→ Task brief: The stretch wanted below opens at the line containing "0x00000004, fun _" and closes at the line containing "0x00000011, fun _". Please return it exactly, with no other lines.

BEGIN Provided records

-- ==== Sys2Proof/Decode.lean ====
section
/-! DEFINITION. Decoding of a command `(CW, OP)` by the rows of 30_encoding.md R74, total on every word (R75), and the
encoder of 30_encoding.md R78. -/

namespace Sys2Proof

/-! ## Fields (R71, R72, R73) -/

def fieldOpc (cw : CmdWord) : Byte := cw.extractLsb' 0 8
def fieldN (cw : CmdWord) : BitVec 7 := cw.extractLsb' 8 7
def fieldB (cw : CmdWord) : Byte := cw.extractLsb' 16 8
def fieldRI (cw : CmdWord) : Bool := cw.getLsbD 24
def fieldRO (cw : CmdWord) : Bool := cw.getLsbD 25

/-- `BASE = OP[31:0]` (R72). -/
def operandBase (op : Word) : BitVec 32 := op.extractLsb' 0 32

/-- `LEN = OP[63:32]` (R72). -/
def operandLen (op : Word) : BitVec 32 := op.extractLsb' 32 32

/-! ## The opcode map (R74) -/

/-- One row of R74: a word selects the command when `CW & mask = pattern`. -/
structure Row where
  mask : CmdWord
  pattern : CmdWord
  make : CmdWord → Word → Instr

def opcodeRows : List Row :=
  [⟨0xFCFF80FF, 0x00000001, fun cw _ => .cfgw (fieldN cw) (fieldRI cw) (fieldRO cw)⟩,
   ⟨0xFFFFFFFF, 0x00000002, fun _ op => .cfgpoly op⟩,
   ⟨0xFFFFFFFF, 0x00000003, fun _ op => .cfgxin op⟩,
   ⟨0xFFFFFFFF, 0x00000004, fun _ op => .cfgxout op⟩,
   ⟨0xFFFFFFFF, 0x00000005, fun _ _ => .cfgcommit⟩,
   ⟨0xFFFFFFFF, 0x00000010, fun _ _ => .init⟩,
   ⟨0xFFFFFFFF, 0x00000011, fun _ op => .update (operandBase op) (operandLen op)⟩,
   ⟨0xFF00FFFF, 0x00000012, fun cw _ => .updateb (fieldB cw)⟩,
   ⟨0xFFFFFFFF, 0x00000013, fun _ _ => .final⟩,
   ⟨0xFFFF80FF, 0x00000020, fun cw op => .reflect (fieldN cw) op⟩,
   ⟨0xFFFFFFFF, 0x00000030, fun _ _ => .verify⟩,
   ⟨0xFFFFFFFF, 0x00000031, fun _ op => .verifyi op⟩,
   ⟨0xFF00FFFF, 0x00000040, fun cw _ => .read (fieldB cw)⟩,
   ⟨0xFFFFFFFF, 0x000000FF, fun _ _ => .sreset⟩]

/-- The two kinds of illegal word (R75). -/
inductive Illegal where
  /-- `CW[7:0]` is an unassigned opcode. -/
  | unassignedOpcode (opc : Byte)
  /-- The opcode is assigned, and a bit outside its row's fields is 1. -/
  | reservedBitSet (opc : Byte)
  deriving DecidableEq, Repr

/-- Whether some row of R74 has this opcode. -/
def opcodeAssigned (opc : Byte) : Bool := opcodeRows.any fun r => fieldOpc r.pattern == opc

/-- The command of the one row that matches `CW`, or the kind of illegal word (R74, R75). -/
def decode (cw : CmdWord) (op : Word) : Except Illegal Instr :=
  match opcodeRows.find? fun r => cw &&& r.mask == r.pattern with
  | some r => .ok (r.make cw op)
  | none =>
    if opcodeAssigned (fieldOpc cw) then .error (.reservedBitSet (fieldOpc cw))
    else .error (.unassignedOpcode (fieldOpc cw))

/-! ## Encoding (R74, R78) -/

/-- The command word of a command, in the bit order of R74's patterns (bit 31 first). -/
def encodeCw : Instr → CmdWord
  | .cfgw n ri ro => 0#6 ++ BitVec.ofBool ro ++ BitVec.ofBool ri ++ 0#8 ++ 0#1 ++ n ++ 0x01#8
  | .cfgpoly _ => 0x02
  | .cfgxin _ => 0x03
  | .cfgxout _ => 0x04
  | .cfgcommit => 0x05
  | .init => 0x10
  | .update _ _ => 0x11
  | .updateb b => 0#8 ++ b ++ 0#8 ++ 0x12#8
  | .final => 0x13
  | .reflect n _ => 0#17 ++ n ++ 0x20#8
  | .verify => 0x30
  | .verifyi _ => 0x31
  | .read b => 0#8 ++ b ++ 0#8 ++ 0x40#8
  | .sreset => 0xFF

/-- The operand of a command; an unused `OP` is assembled as 0 (R78). -/
def encodeOp : Instr → Word
  | .cfgpoly op => op
  | .cfgxin op => op
  | .cfgxout op => op
  | .update base len => len ++ base
  | .reflect _ op => op
  | .verifyi op => op
  | .cfgw _ _ _ => 0
  | .cfgcommit => 0
  | .init => 0
  | .updateb _ => 0
  | .final => 0
  | .verify => 0
  | .read _ => 0
  | .sreset => 0

/-- The pair delivered on the command port (R70, R78). -/
def encode (i : Instr) : CmdWord × Word := (encodeCw i, encodeOp i)

/-! ## The opcode table's numbering -/

/-- The command word in an instruction of `nbits` bits numbered as spec/opcode_table.json numbers them: `CW` is bits 31..0. -/
def tableCw (nbits w : Nat) : CmdWord := BitVec.ofNat 32 (w % 2 ^ nbits)

/-- The operand beside it: bits 95..32, zero where the table gives fewer bits. -/
def tableOp (nbits w : Nat) : Word := BitVec.ofNat 64 (w % 2 ^ nbits / 2 ^ 32)

/-- The command this decoder reads from a table word, `none` where the word is illegal. -/
def decodeTableWord (nbits w : Nat) : Option Instr := (decode (tableCw nbits w) (tableOp nbits w)).toOption

end Sys2Proof
end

END Provided records

→ Exercise result:
   ⟨0xFFFFFFFF, 0x00000004, fun _ op => .cfgxout op⟩,
   ⟨0xFFFFFFFF, 0x00000005, fun _ _ => .cfgcommit⟩,
   ⟨0xFFFFFFFF, 0x00000010, fun _ _ => .init⟩,
   ⟨0xFFFFFFFF, 0x00000011, fun _ op => .update (operandBase op) (operandLen op)⟩,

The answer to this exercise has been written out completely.